Scott has Given Up On Life. You can tell from his apartment, which is nearly devoid of pop-culture clutter and kept in sepulchral shade. Big surprise: Scott falls in love, Roberts quickly follows, and soon he's off chemotherapy, they've split from the home of his wealthy, dominating father, rented a Met Home-quaint cottage on the gorgeous Mendocino coast, his hair grows back, and they're running down cliffside paths, charming the yokels at local bars and giggling over "Jeopardy" -- Scott knows all the highbrow answers; Roberts is an ace at TV trivia.

Then Scott starts getting sick again.

Acted in a sickbed whisper by Roberts and Scott, both of whom are quite credible, "Dying Young" was directed by Joel Schumacher ("Flatliners") with what passes for sensitivity and restraint in Hollywood. To his credit, Schumacher doesn't glamorize disease -- the first half of the movie is heavy on vomit scenes -- and doesn't overtly try to squeeze tears out of his audience. James Newton-Howard's very Northern California guitar-piano-and-wind chimes score takes care of that.

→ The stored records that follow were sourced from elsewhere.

-- ==== Sys2Proof/Machine/Events.lean ====
section
/-! DEFINITION. What the device does next by itself: the steps that are due, in the order in which the model takes them, and when the next falls due (log 1). -/

namespace Sys2Proof.Machine

open Sys2Proof.Bits

/-- Every gang with its group. -/
def State.allGangs (s : State) : List (Group × Gang) := s.groups.flatMap fun g => g.gangs.map fun h => (g, h)

/-- Windows that may close: a held fault or a commit (R368, R371). -/
def State.windowEvents (s : State) : List Instr :=
  s.allGangs.flatMap fun x =>
    if x.2.window.isNone then [] else [.heldFaultResolve x.1.gid x.2.id, .windowCommit x.1.gid x.2.id]

/-- Outstanding operations that may land (R106). -/
def State.landEvents (s : State) : List Instr :=
  s.allGangs.flatMap fun x =>
    (if x.2.serial = some (.count 0) then [.serialModeEnd x.1.gid x.2.id] else [])
      ++ (x.2.ops.filter fun o => o.wait == .time && o.due ≤ s.time).map fun o => .varResultLand x.1.gid x.2.id o.id

/-- Words to be sent again, of resident groups whose gang no waiting CLAIM holds (R174, R378). -/
def State.resendEvents (s : State) : List Instr :=
  s.allGangs.flatMap fun x =>
    if x.1.place != .resident || x.2.claim.isSome then []
    else (x.2.frags.filter fun f => match f.wait with
      | .resend n _ _ => decide (n ≤ (s.core x.1.core).cycle)
      | _ => false).map fun f => .waiterResend x.1.gid x.2.id f.entry

/-- Requests at the banks, ordered contributions among them, in the order in which the banks accept them (R254, R255, R275, R380). -/
def State.bankEvents (s : State) : List Instr :=
  let come := (s.nextRequest.toList.map fun r => (r, Instr.bankRequest))
    ++ ([0, 1] : List StackId).filterMap fun st => (s.nextOrdered st).map fun r => (r, Instr.orderedContribution st)
  (sortBy (fun x => s.accepted x.1) (come.filter fun x => x.1.due ≤ s.time)).map fun x => x.2

/-- The couch engines (R288): channels with a copy, or with a COPY blocked on them. -/
def State.copyEvents (s : State) : List Instr :=
  let blocked := s.allGangs.flatMap fun x => x.2.frags.filterMap fun f => match f.wait with | .channel e ch _ => some (e, ch) | _ => none
  (s.copies.filterMap fun c => match c.state with
    | .running due => if due ≤ s.time then some (.copyComplete c.engine c.ch) else none
    | .waiting => some (.copyRun c.engine c.ch)
    | _ => none)
    ++ (s.copies.filterMap fun c => if c.state = .queued then some (.copyAccept c.engine c.ch) else none)
    ++ blocked.map fun x => .copyAccept x.1 x.2

/-- A core's own steps: claims, macro-operations, the bus, a recarve, eviction. -/
def State.coreEvents (s : State) : List Instr :=
  s.cores.flatMap fun c =>
    (if c.2.claims.isEmpty then [] else [.claimGrant c.1, .claimDeadlock c.1])
      ++ (if c.2.macros.isEmpty then [] else [.macroOpStart c.1])
      ++ [.busRetrainEnd c.1, .busRetrain c.1, .recarveDone c.1, .eviction c.1]

/-- The engines that share the scratchpads' banks with the gangs, which come first in a cycle: matrix sequencers, then couch engines (R261). -/
def State.engineEvents (s : State) : List Instr :=
  (s.cores.filterMap fun c => if c.2.macros.any fun m => m.running && m.due ≤ s.time then some (Instr.macroOpComplete c.1) else none)
    ++ s.copyEvents

/-- Saves (R396 to R403). -/
def State.saveEvents (s : State) : List Instr :=
  ((s.groups.filter fun g => g.savePending.isSome).flatMap fun g => [.saveCapture g.gid, .saveTimeout g.gid]) ++ [.hitDeliveryToSave]

/-- Units of the record passes: rasterisers, blenders, traversal units (R350 to R354). -/
def State.recordEvents (s : State) : List Instr :=
  (s.recTiles.flatMap fun r =>
    ((List.range 16).filter fun n => !(r.queue n).isEmpty).flatMap fun n =>
      [.rasterise r.tref.slot r.tref.pass r.tref.tile n, .blend r.tref.slot r.tref.pass r.tref.tile n])
    ++ (if s.recTiles.isEmpty && s.rays.isEmpty then []
        else (List.range 24).flatMap fun u => [.traverseRay u, .rayWaitTimeout u, .treeletLoad u])

/-- Work that a stack could start now, with its key of R59: a tile, a group, a saved group, a record-pass group, an engine's tile. -/
def State.startable (s : State) (st : StackId) : List (List Nat × Instr) :=
  let i := st.val
  let key := fun (t : TileRef) => s.workKey t i 0
  (match s.nextStart i with | some t => [(key t, .tileStart st)] | none => [])
    ++ (match s.nextPlace i with | some w => [(s.waitKey i w, .groupPlace st)] | none => [])
    ++ (match s.nextRestore i with | some x => [(s.savedKey i x.1, .groupRestore st)] | none => [])
    ++ (s.recTiles.flatMap fun r =>
      if s.tileStack r.tref != i then []
      else ((List.range 16).filter fun n => !(r.queue n).isEmpty).filterMap fun n =>
        (s.launchNode r.tref n).map fun _ => (s.workKey r.tref i n, .nodeGroupLaunch r.tref.slot r.tref.pass r.tref.tile n))
    ++ (match s.nextCopyTile i with | some t => [(key t, .copyPassTile st)] | none => [])
    ++ (match s.collectiveNext i with | some x => [(key x.1, .collectiveChunk st)] | none => [])
    ++ (match s.trainingTile i with | some t => [(key t, .trainingStep st)] | none => [])

/-- What the stacks start next, in the order of R59, of tiles released together the lower first whichever stack launches it (R29); then
recarving and pre-emption (R60, R69). -/
def State.startEvents (s : State) : List Instr :=
  if s.frames.isEmpty then []
  else
    (sortBy (fun (x : List Nat × Instr) => x.1) (s.startable 0 ++ s.startable 1)).map (fun x => x.2)
      ++ [.recarve 0, .recarve 1, .preempt 0, .preempt 1]

/-- Tiles that have started. -/
def State.startedTiles (s : State) : List TileRef := [0, 1].flatMap fun st => s.tilesWhere st fun _ x => x.state == .started

/-- Overruns of tiles that have started (R58). -/
def State.tileEvents (s : State) : List Instr := s.startedTiles.map fun t => .tileOverrun t.slot t.pass t.tile

/-- The retirements that the graph units apply at the end of one of their cycles, those of tiles of this stack and those that have come over UCIe, in
the order of their tiles (R28, R409, R411). That their cycle is the base die's of 625 ps is a reading (log 123). -/
def State.retireEvents (s : State) : List Instr :=
  let key := fun (t : TileRef) => [t.pass, t.tile, t.slot]
  let come := ([0, 1] : List StackId).filterMap fun st => (s.nextDecrement st).bind fun d =>
    if d.due / 625 ≤ s.gu.cycle then some (key d.tref, Instr.decrementArrival st) else none
  (sortBy (fun (x : List Nat × Instr) => x.1) (come ++ s.startedTiles.map fun t => (key t, .tileRetire t.slot t.pass t.tile))).map fun x => x.2

/-- The graph unit's other steps, and those of the device as a whole. -/
def State.unitEvents (s : State) : List Instr :=
  [.admission, .faultRecordWrite, .completionRecordWrite, .eventInterrupt,
   .electionWindowExpiry, .giveTimerExpiry, .leaseExpiry 0, .leaseExpiry 1, .tlbinvDone, .collectiveLinkTimeout,
   .serviceCommandDone, .spareDrainTimeout]
    ++ (s.waking.filter fun x => x.2 ≤ s.time).map fun x => .arrayWakeEnd x.1

/-- What the graph units do at the end of one of their cycles: retirements, then what these let start (R28, R29). -/
def State.graphEvents (s : State) : List Instr := s.retireEvents ++ s.startEvents

/-- Every other step that may be due now, in the model's order (log 1). -/
def State.events (s : State) : List Instr :=
  s.landEvents ++ s.bankEvents ++ s.resendEvents ++ s.coreEvents ++ s.saveEvents ++ s.recordEvents
    ++ s.tileEvents ++ s.unitEvents ++ (if s.recalDue ≤ s.time then [s.nextRecal] else [])

/-! ## Time -/

/-- Times at which something falls due. -/
def State.timers (s : State) : List Nat :=
  (s.allGangs.flatMap fun x => x.2.ops.map fun o => o.due)
    ++ s.bankQ.map (fun r => r.due)
    ++ (s.copies.filterMap fun c => match c.state with | .running due => some due | _ => none)
    ++ (s.cores.flatMap fun c =>
      c.2.macros.map (fun m => m.due) ++ c.2.retraining.toList ++ (c.2.recarve.map fun r => r.1).toList
        ++ [c.2.retrainDue, c.2.retrainDue + 5000000000])
    ++ (s.groups.filterMap fun g => g.savePending.map fun p => p.1 + 20000000)
    ++ (s.rays.map fun y => (y.entered + 20000) * 1000)
    ++ (s.decrements.map fun d => d.due)
    ++ ((s.vat0.leases ++ s.vat1.leases).map fun l => l.ends * 1000)
    ++ s.waking.map (fun x => x.2)
    ++ (s.svc.run.map fun r => r.due).toList
    ++ (s.link.downSince.map fun d => d + 100000000000).toList
    ++ [s.own.windowEnd, s.own.giveEnd, (s.ev.t0 + 1000 * s.ev.time) * 1000, s.recalDue]
    ++ (s.frames.flatMap fun f => f.passes.flatMap fun p => p.tiles.filterMap fun x => x.began.map fun b => (b + p.rcd.budget + 1) * 1000)

/-- Cores that hold a group, which alone are stepped cycle by cycle; of these the one whose current cycle began first. -/
def State.liveCore (s : State) : Option Nat :=
  let cs := (s.groups.filter fun g => g.place == .resident).map fun g => g.core
  leastBy (fun c => [(s.core c).start, c]) cs

/-- The time up to which everything has happened that reaches a graph unit: no core that holds a group is behind it. -/
def State.reached (s : State) : Nat :=
  match s.liveCore with
  | some c => (s.core c).start
  | none => s.time

/-- Whether a cycle of the graph units has ended, with frames in flight, and what arrived in it is to be applied (R28, R254). -/
def State.graphDue (s : State) : Bool := !s.frames.isEmpty && decide (s.gu.cycle < s.reached / 625)

/-- The end of the graph units' cycle, where no core holds a group. -/
def State.graphTimer (s : State) : List Nat := if s.frames.isEmpty || s.liveCore.isSome then [] else [(s.gu.cycle + 1) * 625]

/-- The next time at which something falls due, or that the outside waits for. -/
def State.nextTimer (s : State) : Option Nat :=
  let outside := match s.inputs with | .elapse t :: _ => [t] | _ => []
  (s.timers ++ s.graphTimer ++ outside).foldl (fun (m : Option Nat) t =>
    if t ≤ s.time then m else match m with | none => some t | some x => some (min x t)) none

/-- Whether a table, or one under it, has a PRIVATE leaf whose page holds a physical address; fuel counts the levels left (R240, R241). -/
def State.privateUnder (s : State) (pa : Nat) : Nat → Nat → Bool
  | 0, _ => false
  | n + 1, t =>
    let lv := 5 - n
    (List.range (tableSize lv / 8)).any fun i =>
      let e := s.mem.readN (t + 8 * i) 8
      e.testBit 0 && !s.memBad (t + 8 * i) && !s.entryBad lv e
        && if e.testBit 1 then entryAttr e == 3 && decide (entryAddr e ≤ pa) && decide (pa < entryAddr e + pageSize lv)
           else s.privateUnder pa n (entryAddr e)

/-- Whether a physical address lies on a PRIVATE page of the address space (R247, log 115). -/
def State.isPrivate (s : State) (pa : Nat) : Bool :=
  s.xl.en && s.plainRange (s.xl.root.toNat * 4096) 4096 && s.privateUnder pa 5 (s.xl.root.toNat * 4096)

/-- Whether an access of a host fails: it meets no memory, or a PRIVATE page, whose private-owner fault is the host's (R247, R250). -/
def State.hostFault (s : State) (pa n : Nat) : Bool :=
  n = 0 || s.busError pa || s.busError (pa + n - 1) || (pageStarts pa n).any s.isPrivate

/-- A host store as it arrives at its home slice (R363); one that fails has no effect. -/
def State.hostStore (s : State) (pa : Nat) (bytes : List Byte) : State :=
  if s.hostFault pa bytes.length then s else s.writePhys none pa bytes

/-- A host load as it takes its place at the home slice of its bytes (R363, R369); one that fails has no effect. -/
def State.hostLoad (s : State) (pa n : Nat) : State :=
  if s.hostFault pa n then s else (s.conflict none pa n false).readHome pa n

/-- A number joins a list that has it once. -/
def joinOnce (n : Nat) (l : List Nat) : List Nat := if l.contains n then l else n :: l

/-- An uncorrectable error arises (R330, R404, R407). -/
def State.flawed (s : State) : Flaw → State
  | .line n => { s with memErr := (n, 2 ^ 128 - 1) :: s.memErr.filter fun e => e.1 != n }
  | .scratch core w => s.updCore core fun k => { k with scratchErr := joinOnce w k.scratchErr }
  | .tile core key => s.updCore core fun k => { k with accErr := joinOnce key k.accErr }
  | .vreg gid gang key => s.updGang gid gang fun h => { h with verr := joinOnce key h.verr }
  | .sreg gid gang n => s.updGang gid gang fun h => { h with serr := joinOnce n h.serr }
  | .preg gid gang n => s.updGang gid gang fun h => { h with perr := (List.range 64).foldl (fun l k => joinOnce (64 * n + k) l) h.perr }
  | .staging core op ofB w => s.updCore core fun k => { k with macros := k.macros.map fun m =>
      if m.op != op then m else if ofB then { m with errB := joinOnce w m.errB } else { m with errA := joinOnce w m.errA } }
  | .control gid gang => s.updGang gid gang fun h => { h with ctlErr := true }

end Sys2Proof.Machine
end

Illness is seldom portrayed or even discussed in contemporary movies -- producers are terrified of upsetting or depressing their audiences even for a moment -- so any attempt at inspiring compassion and commitment in the face of difficulty should be commended. It's hard to sit through "Dying Young" without sensing a thematic undercurrent about AIDS. Perhaps "Dying Young" can be seen as a way of stirring sympathy in the mainstream moviegoing audiences who stayed away in droves from "Longtime Companion," a superior film on a similar subject.